Добро- и простодушный

В годы общественных разломов, общественных кризисов появляются такие писатели. Потому-то они так и чутки к жаргону, к арго, к ненормативной лексике, что в годы социальных изменений язык тоже претерпевает изменения. И то, что не было нормой, нормой становится

Дмитрий Горчев – питерский литератор и художник, автор остроумных коротких текстов, издававший свои книги в издательствах «Геликон Плюс», «Амфора». Один из немногих настоящих писателей, появившихся из сетературы. Он обладает наиважнейшими свойствами настоящего писателя – у него есть собственная, незаемная интонация. Он слышит современную речь и умеет передать все ее милые и отвратительные особенности в эстетически приемлемой форме. Кроме того, Горчеву удалось создать новый характер. Несколько отдаленно этот характер напоминает Швейка или вольтеровского Простодушного. Его тексты, не укладывающиеся ни в одно из жанровых определений, читать легко, весело, порой жутковато. Нельзя сказать, чтобы Горчев был совсем уж вне традиций. Но если подбирать ближайший аналог в русской классической литературе, то это «Сказки» Салтыкова-Щедрина. Только, в отличие от злого, беспощадного сатирика, Горчев – добр. Пожалуй, его можно было бы назвать добрым Салтыковым-Щедриным, если бы это не звучало как оксюморон. Добрый Салтыков-Щедрин – все равно что белый афроамериканец.

Затянувшееся вступление

Впрочем, традиция у прозы Горчева богатая. Не один Салтыков-Щедрин осенил ее своим черным крылом. Первым делом вспоминается, конечно, Хармс. Не стихотворный Хармс, но прозаический, жуткий. Хармс «Старухи» и «Случаев». Потом, после Хармса и Салтыкова-Щедрина, вспоминается великий юродивый русской литературы второй половины ХХ века Венедикт Ерофеев. И все эти влияния, легко или нелегко обнаруживаемые в текстах Дмитрия Горчева, нимало его не унижают. Ни в какой степени не отнимают у него оригинальности, своеобычности. В конце концов, любой литератор, вступающий на поле литературы, чье-то влияние испытывает, чью-то традицию продолжает.

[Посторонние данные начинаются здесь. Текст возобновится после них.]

-- ==== Sys2Proof/Machine/Bank.lean ====
section
/-! DEFINITION. Bank modes of a cluster (R163 to R165, R185). -/
namespace Sys2Proof.Machine

/-- Bank modes (R163). -/
def bmCache : Nat := 0
def bmScratch : Nat := 1
def bmFifo : Nat := 2

/-- Statuses of a bank request (R164). -/
def bsDone : Nat := 0
def bsBusy : Nat := 1
def bsRefused : Nat := 2

/-- Whether a started graph is not complete yet. -/
def graphRuns (s : State) (vdev graph : Nat) : Bool :=
  s.edges.any (fun e => decide (e.2.vdev = vdev) && decide (e.2.graph = graph) && e.2.opened)
    || s.grids.any fun g => decide (g.2.vdev = vdev) && decide (g.2.prog.graph = graph)

/-- Whether a ring of such a graph touches a bank (R164). -/
def ringInBank (s : State) (cl bank : Nat) : Bool :=
  s.edges.any fun x =>
    let e := x.2
    let lo := sramOffset e.base
    e.loc && decide (ringCluster s e = cl) && decide (lo < (bank + 1) * 65536) && decide (bank * 65536 < lo + e.slots * (8 * e.rs + 8))
      && graphRuns s e.vdev e.graph

/-- Whether a gang holds a unit of a bank. -/
def gangInBank (s : State) (cl bank : Nat) : Bool := s.gangs.any fun a => decide (a.2.cluster = cl) && a.2.units.any fun u => decide (u / 16 = bank)

/-- What R164's table decides for a request: a status at once, or the stage at which its work begins. -/
inductive BankStep where
  | status (n : Nat)
  | work (stage : Nat)
  deriving DecidableEq, Repr

/-- The mode a request finds: that of the last request decided before it (R164), or the bank's own. -/
def modeBefore (k : Cluster) (bank : Nat) : Nat :=
  ((k.bankReqs.filter fun r => decide (r.bank = bank) && decide (r.stage = 3)).getLast?.map (·.mode)).getD (mget bmCache k.bankMode bank)

/-- R164's table: a switch out of CACHE starts with a drain, any other with the zeroing. A mode of 3 or above is refused (DEDUCED, log 63). -/
def bankStep (s : State) (cl bank mode : Nat) : BankStep :=
  let cur := modeBefore (s.cluster cl) bank
  if 3 ≤ mode then .status bsRefused
  else if cur = mode then .status bsDone
  else if cur = bmScratch ∧ gangInBank s cl bank then .status bsBusy
  else if cur = bmFifo ∧ ringInBank s cl bank then .status bsBusy
  else .work (if cur = bmCache then 1 else 2)

/-- Write a uniform register that a bank request answers, and free its scoreboard entry; 56 discards it. (DEDUCED, log 73) -/
def bankAnswer (g : Group) (reg st : Nat) : Group :=
  if 56 ≤ reg then g
  else
    let g := { g with r := g.r.setG reg (BitVec.ofNat 32 st) }
    match g.c.sb.find? fun e => decide (e.2.gregs = [reg]) && e.2.ready.isNone with
    | some e => g.freeEntry e.1
    | none => g

/-- Answer a request: BANK's register, of a resident or a saved group, or BANKSTAT (R165, R185). -/
def answerBank (s : State) (cl : Nat) (r : BankReq) (st : Nat) : State :=
  match r.group with
  | none => s.updCluster cl fun k => { k with bankBusy := false, bankStatus := st }
  | some (gid, reg) =>
    let s := s.updGroup gid fun g => bankAnswer g reg st
    { s with vdevs := mmapv s.vdevs fun _ d =>
      { d with saved := d.saved.map fun v => { v with groups := mupd v.groups gid fun g => bankAnswer g reg st } } }

/-- The requests still at work that are answered, which hold no other up, and those from the first that is not. -/
def doneBanks (l : List BankReq) : List BankReq := l.takeWhile fun r => decide (r.stage = 3)
def openBanks (l : List BankReq) : List BankReq := l.dropWhile fun r => decide (r.stage = 3)

/-- Decide the requests of a cluster in their order, until one waits for its drain and zeroing: a switch out of SCRATCH or FIFO is done at
once, and the bank is zeroed (R164, R165, R185). -/
def decideBanks (cl : Nat) : Nat → State → State
  | 0, s => s
  | fuel + 1, s =>
    let l := (s.cluster cl).bankReqs
    match openBanks l with
    | [] => s
    | r :: t =>
      if r.stage ≠ 0 then s
      else match bankStep s cl r.bank r.mode with
        | .status st => decideBanks cl fuel (answerBank (s.updCluster cl fun k => { k with bankReqs := doneBanks l ++ t }) cl r st)
        | .work n =>
          if n = 1 then s.updCluster cl fun k => { k with bankReqs := doneBanks l ++ { r with stage := 1 } :: t }
          else decideBanks cl fuel (answerBank
            (s.updCluster cl fun k => { k with bankReqs := doneBanks l ++ { r with stage := 3, since := s.now } :: t }) cl r bsDone)

/-- A request joins the cluster's queue. -/
def askBank (s : State) (cl : Nat) (r : BankReq) : State :=
  let s := s.updCluster cl fun k => { k with bankReqs := k.bankReqs ++ [r] }
  decideBanks cl ((s.cluster cl).bankReqs.length + 1) s

/-- BANK (R185): a bank of 32 or more is refused at once. -/
def execBank (d : UDst) (a b : USrc) (s : State) : Host.Outcome State Fault Refusal :=
  issue (.bank d a b) { ((Need.ofUni.usrc a).usrc b).udst d with priv := true } (fun c s =>
    let bank := (usrc s c.g a).toNat
    let cl := clusterOf c.g.info.core
    if 32 ≤ bank then uniResult d 0 (fun _ _ => BitVec.ofNat 32 bsRefused) c s
    else
      let reg := match d with | .g r => r.val | .zero => 56
      let s := match d with | .g r => (takeSb s c.gid ⟨[], [r.val], 0, false, none⟩).1 | .zero => s
      let q : BankReq := ⟨bank, (usrc s c.g b).toNat, some (c.gid, reg), 0, 0⟩
      match d with
      | .zero => askBank s cl { q with group := some (0, 56) }
      | .g _ => askBank s cl q) s

/-- BANKREQ_WRITE (R165): ignored while BUSY, with a reserved bit set, or from another mode than hypervisor. -/
def evBankreqWrite (cl : Nat) (val : Word) (hyp : Bool) (s : State) : Option State :=
  let v := val.toNat
  if !s.host hyp || decide (200 ≤ cl) || (s.cluster cl).bankBusy || decide (2 ^ 13 ≤ v) || decide (bitsAt v 7 2 ≠ 0) then none
  else some (askBank (s.updCluster cl fun k => { k with bankBusy := true }) cl ⟨bitsAt v 12 8, v % 4, none, 0, 0⟩)

/-- The lines that a draining bank holds leave the cluster cache; dirty sectors go to the last-level cache (R164). -/
def drainLines (s : State) (cl bank : Nat) : State :=
  ((s.cluster cl).lines.filter fun e => decide (e.2.bank = bank)).foldl (fun s e => s.ccDrop cl e.1) s

/-- BANK_DRAIN_COMPLETE: the bank holds no valid line; zeroing begins (R164). -/
def evBankDrainComplete (cl : Nat) (s : State) : Option State :=
  let l := (s.cluster cl).bankReqs
  match openBanks l with
  | r :: t =>
    if r.stage = 1 then
      some ((drainLines s cl r.bank).updCluster cl fun k => { k with bankReqs := doneBanks l ++ { r with stage := 2, since := s.now } :: t })
    else none
  | [] => none

/-- The first request whose bank is being zeroed, with the requests without it. -/
def firstZeroing : List BankReq → Option (BankReq × List BankReq)
  | [] => none
  | r :: t => if 2 ≤ r.stage then some (r, t) else (firstZeroing t).map fun x => (x.1, r :: x.2)

/-- BANK_ZERO_COMPLETE: after 512 cc all 64 KiB read 0 and the new mode takes effect; a request out of CACHE is then decided (R164, R165). -/
def evBankZeroComplete (cl : Nat) (s : State) : Option State :=
  match firstZeroing (s.cluster cl).bankReqs with
  | some (r, t) =>
    if r.since + 512 ≤ s.now then
      let s := s.updCluster cl fun k => { k with bankReqs := t
                                                 bankMode := dset bmCache k.bankMode r.bank r.mode
                                                 sram := mfilter k.sram fun a _ => decide (a / 65536 ≠ r.bank)
                                                 sramPoison := k.sramPoison.filter fun u => decide (u / 512 ≠ r.bank)
                                                 sramOwner := mfilter k.sramOwner fun u _ => decide (u / 16 ≠ r.bank) }
      some (if r.stage = 2 then decideBanks cl (t.length + 1) (answerBank s cl r bsDone) else s)
    else none
  | none => none

/-! ## Meanings of the events -/

def execBankreqWrite (cluster : Nat) (val : Word) (hyp : Bool) (s : State) : Host.Outcome State Fault Refusal := ofEvent (evBankreqWrite cluster val hyp s) s
def execBankDrainComplete (cluster : Nat) (s : State) : Host.Outcome State Fault Refusal := ofEvent (evBankDrainComplete cluster s) s
def execBankZeroComplete (cluster : Nat) (s : State) : Host.Outcome State Fault Refusal := ofEvent (evBankZeroComplete cluster s) s

end Sys2Proof.Machine
end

Абсолютно вне традиций, вне влияний может оказаться серый, как штаны пожарника, графоман. Впрочем, пишет он буквами, изобретенными Кириллом и Мефодием и усовершенствованными царем Петром, так что даже графоман – подражатель. Впервые столкнувшийся с прозой Горчева интеллигентный человек, прежде чем увидеть означенные влияния, испытывает вполне понятное раздражение. Да что же это такое? Мат-перемат и всяческий бред? Что это за, прости господи…

Так вот и я был рассержен и разозлен, взяв в руки первую книжку Горчева под выразительным названием «Сволочи». Раздражение было тем паче сильным, что неоднократно видел художника Горчева на заседаниях семинара фантастов у Бориса Стругацкого. Сидит такой тихий-тихий остролицый человек в очках с сильными диоптриями. Сидит и слушает. Если и говорит, то тихим, мягким голосом. Матерится, но редко, не больше, чем прочие. Словом, я очень рассердился на этого немногословного художника, иллюстрировавшего книги фантастов и ставшего писателем-матерщинником.

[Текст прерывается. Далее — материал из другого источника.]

/-- Whether a condition with threshold `t` holds after the index becomes `v` (R47). -/
def heatCond (was : Bool) (t v : Nat) : Bool := if t ≤ v then true else if v + 6 ≤ t then false else was

/-- The contexts of a die: bound to an enabled partition with a cluster on it. -/
def dieContexts (s : State) (die : Nat) : List Nat :=
  (s.fes.filterMap fun x => if x.2.en && x.2.vdevV && decide ((s.vdev x.2.vdev).st ≠ .free) && (clustersOf x.2).any (fun c => decide (dieOf c = die))
    then some x.2.vdev else none).dedup

/-- HEAT_INDEX_CHANGE: the index of a die, the conditions it enters or leaves; at 210 the MC and the affected contexts are told (R47). -/
def evHeatIndexChange (die value : Nat) (s : State) : Option State :=
  if 5 ≤ die ∨ 256 ≤ value then none
  else
    let d := s.die die
    let n : Die := { d with heat := value, c190 := heatCond d.c190 190 value, c200 := heatCond d.c200 200 value, c210 := heatCond d.c210 210 value }
    let s := s.setDie die n
    if n.c210 && !d.c210 then
      let s : State := { s with sys := { s.sys with log := s.sys.log ++ [(evThermal, die)] } }
      some ((dieContexts s die).foldl (fun s v => logEvent s v evThermal 0x41 0 127 (s.vdev v).gen 0 0 0 0 0) s)
    else some s

/-! ## Check-code errors -/

/-- Whether a second-stage table of a level reaches a physical address by one of its leaves. -/
def mapsTo (s : State) (pa : Nat) : Nat → Nat → Nat → Bool
  | level, top, table => (List.range (2 ^ top)).any fun i =>
    match pteAt s (table + 8 * i) with
    | .val pte =>
      if !bit pte 0 then false
      else if bit pte 1 || bit pte 2 || bit pte 3 then match leafOf level pte with
        | .leaf base size _ _ _ => decide (base ≤ pa) && decide (pa < base + size)
        | _ => false
      else match level with
        | 0 => false
        | l + 1 => mapsTo s pa l 9 (pte / 2 ^ 10 % 2 ^ 44 * 4096)
    | _ => false
termination_by structural level => level

/-- The context that owns a physical address: its region or its second stage covers it. (DEDUCED, log 64) -/
def ownerOf (s : State) (pa : Nat) : Option Nat :=
  (s.vdevs.find? fun x => decide (x.2.st ≠ .free) && ((decide (loc x.2.crb.toNat ≤ loc pa) && decide (loc pa < loc x.2.crb.toNat + x.2.crsz * 65536))
    || mapsTo s pa 4 11 (x.2.hgatp.toNat % 2 ^ 44 / 4 * 4 * 4096))).map (·.1)

/-- The context of a core. -/
def coreOwner (s : State) (core : Nat) : Option Nat :=
  (s.fes.find? fun x => x.2.en && x.2.vdevV && decide (x.2.base ≤ clusterOf core) && decide (clusterOf core ≤ x.2.limit)).map fun x => x.2.vdev

/-- Log new poison in the owning context and at the MC (R169). -/
def poisonEvent (s : State) (owner : Option Nat) (pa : Nat) : State :=
  match owner with
  | some v => logPoison s v pa 0 0 0
  | none => { s with sys := { s.sys with log := s.sys.log ++ [(evPoison, pa)] } }

/-- An error that a check code corrects: only the die's counter shows it (R167). -/
def corrected (die : Nat) (s : State) : State :=
  if 5 ≤ die then s else s.setDie die { s.die die with softErrors := (s.die die).softErrors + 1 }

/-- A soft error on a core's die, whose clean copy is fetched again (R167, R168). -/
def softError (s : State) (core : Nat) : State := corrected (dieOf (clusterOf core)) s

/-- A spawn-buffer entry whose registers are all poisoned: those its record, its task or its thread brings (R167, R169). -/
def poisonEntry (e : FEntry) : FEntry :=
  let m : Mark := ⟨0x13, 0, 0, 0⟩
  { e with
    marks := match e.source with
      | .split => (List.range (8 * e.alloc)).map fun i => (i, m)
      | _ => e.regs.map fun x => (x.1, m)
    gmarks := (List.range e.g.length).map fun i => (i, m) }

/-- A coherent cache without one sector; the line's other sector stays (R158). -/
def dropSector (m : AMap CcLine) (pa : Nat) : AMap CcLine :=
  match find? m (pa / 256) with
  | none => m
  | some l =>
    let v := l.valid &&& ~~~ sectorBit pa
    if v = 0 then merase m (pa / 256) else mset m (pa / 256) { l with valid := v }

/-- What an error in one sector of a coherent cache's line comes to: the clean copy is fetched again, a dirty one is poison (R168, R169). -/
def lineError (s : State) (l : CcLine) (pa : Nat) (drop : State → State) : State :=
  if l.dirty &&& sectorBit pa ≠ 0 then poisonEvent (s.setPoison pa) (ownerOf s pa) pa
  else drop s

/-- UNCORRECTABLE_ERROR: a clean copy is discarded and fetched again; otherwise the unit is poisoned and the event logged; a register's
parity error waits for its read (R168, R169, R171). -/
def evUncorrectableError (site : ErrSite) (s : State) : Option State :=
  match site with
  | .sector pa => if region s pa = .hbm then some (poisonEvent (s.setPoison pa) (ownerOf s pa) pa) else none
  | .l1 core pa => (find? (s.core core).l1 (pa / 128)).map fun l =>
      if l.dirty = 0 then softError (s.updCore core fun k => { k with l1 := merase k.l1 (pa / 128) }) core
      else poisonEvent (s.updCore core fun k => { k with l1 := mset k.l1 (pa / 128) { l with poison := true } }) (coreOwner s core) pa
  | .sampler core pa => (find? (s.core core).smp (pa / 128)).map fun _ =>
      softError (s.updCore core fun k => { k with smp := merase k.smp (pa / 128) }) core
  | .ls core u => if core < 800 ∧ u < 2048 then
        some (poisonEvent (s.updCore core fun k => { k with lsPoison := nins k.lsPoison u }) (coreOwner s core) (128 * u))
      else none
  | .ob core b => if core < 800 ∧ b < 262144 then
        some (poisonEvent (s.updCore core fun k => { k with obPoison := nins k.obPoison (b / 128) }) (coreOwner s core) b)
      else none
  | .vreg gid lane reg => (s.group? gid).bind fun g =>
      if g.info.born.getLsbD lane && decide (reg < 8 * g.c.alloc) then some (s.updGroup gid fun g => { g with r := g.r.markV lane reg ⟨0x25, 0, 0, 0⟩ })
      else none
  | .greg gid reg => (s.group? gid).bind fun _ =>
      if reg < 56 then some (s.updGroup gid fun g => { g with r := { g.r with gmark := mset g.r.gmark reg ⟨0x25, 0, 0, 0⟩ } }) else none
  | .line cl pa => (find? (s.cluster cl).lines (pa / 256)).map fun l => lineError s l pa fun s =>
      softError (s.updCluster cl fun k => { k with lines := dropSector k.lines pa }) (4 * cl)
  | .slice pa => (find? s.llc (pa / 256)).map fun l => lineError s l pa fun s => corrected 4 { s with llc := dropSector s.llc pa }
  | .sram cl a => if cl < 200 ∧ a < 2097152 then
        some (poisonEvent (s.updCluster cl fun k => { k with sramPoison := nins k.sramPoison (a / 128) }) (coreOwner s (4 * cl)) a)
      else none
  | .spawn core n => ((s.core core).entries.find? fun e => decide (e.order = n)).map fun e =>
      poisonEvent (s.updCore core fun k => { k with entries := k.entries.map fun e => if e.order = n then poisonEntry e else e }) (some e.vdev) 0

/-! ## Vectors and the domain (R339, R341) -/

/-- VECTOR_ROUTE_WRITE: a route; setting EN delivers a pending vector once (R339). -/
def evVectorRouteWrite (n : Nat) (val : Word) (s : State) : Option State :=
  if !s.sys.hartsReleased || decide (256 ≤ n) || decide (bitsAt val.toNat 30 6 ≠ 0) then none
  else
    let s : State := { s with sys := { s.sys with routes := dset 0 s.sys.routes n val } }
    if val.getLsbD 31 && s.sys.vecPending.contains n then
      some { s with sys := { s.sys with vecPending := ndel s.sys.vecPending n, msis := s.sys.msis ++ [(val.toNat % 64, n + 1)] } }
    else some s

/-- Every copy that the caches hold is written back and given up: the part's own addresses are about to change their part number (R175, R341). -/
def emptyCaches (s : State) : State :=
  let s := s.cores.foldl (fun s e => s.writeBackAll e.1) s
  { s with
    cores := mmapv s.cores fun _ k => { k with l1 := [], l1Order := [], smp := [], smpOrder := [] }
    clusters := mmapv s.clusters fun _ k => { k with lines := [] }
    llc := [] }

/-- DOMAIN_ENABLE: DEN is set; PARTNO is taken with it and becomes visible in PART (R341). The ports that are down begin to train, and
what the caches hold is written back under its old address. (DESIGN CHOICE, log 36, log 66) -/
def evDomainEnable (val : Word) (s : State) : Option State :=
  if !s.sys.hartsReleased || s.sys.den || !val.getLsbD 31 || decide (bitsAt val.toNat 30 12 ≠ 0) then none
  else
    let s := emptyCaches s
    let ports := (List.range 16).foldl (fun m p =>
      let k := mget (⟨0, 0, 0, 0⟩ : Port) m p
      if k.st = 0 then mset m p { k with st := 1 } else m) s.sys.ports
    some { s with sys := { s.sys with partno := bitsAt val.toNat 11 0, den := true, ports := ports } }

Сердился я и раздражался до той поры, покуда не увидел в руках у своего сына последнюю книжку Горчева «Осенняя жаба». Сын чрезвычайно веселился, ее читаючи. Меня это здорово задело, поинтересовался: «Ну что тут смешного? Что? Мало таких слов на заборе пишут, теперь в книжках стали писать, оп-ля – великое достижение…» Сын спорить не стал, а просто прочел отрывок из новеллки Горчева: «Педсоветы, на которых завуч в босоножках поверх шерстяных носков докладывает: „Товарищи учителя! Вы разве не замечаете, что наша школа превращается, извините меня за это слово, в БОРДЕЛЬ! Наши ученицы КРАСЯТСЯ! Они носят СЕРЬГИ! Дмитрий Анатольевич, я не вижу в этом ничего смешного! Когда половина вашего класса, извините за такое выражение, ЗАБЕРЕМЕНЕЕТ, я посмотрю, как вы поулыбаетесь! Это ж подсудное дело!“»

Сын, читая вслух этот отрывок, поймал интонацию. И все получилось. Все сработало. Я с ходу увидел великолепно и точно подобранную деталь – завуч в босоножках поверх шерстяных носков. Такое может заметить только глаз настоящего художника и писателя. Но чтобы это заметил читатель, нужно не глазами пробежать страницу, а проговорить вслух, вполголоса, как угодно, но чтобы услышан был ритм прозы. Вообще-то любую хорошую прозу лучше всего читать вслух. Во всяком случае, надо услышать написанное.     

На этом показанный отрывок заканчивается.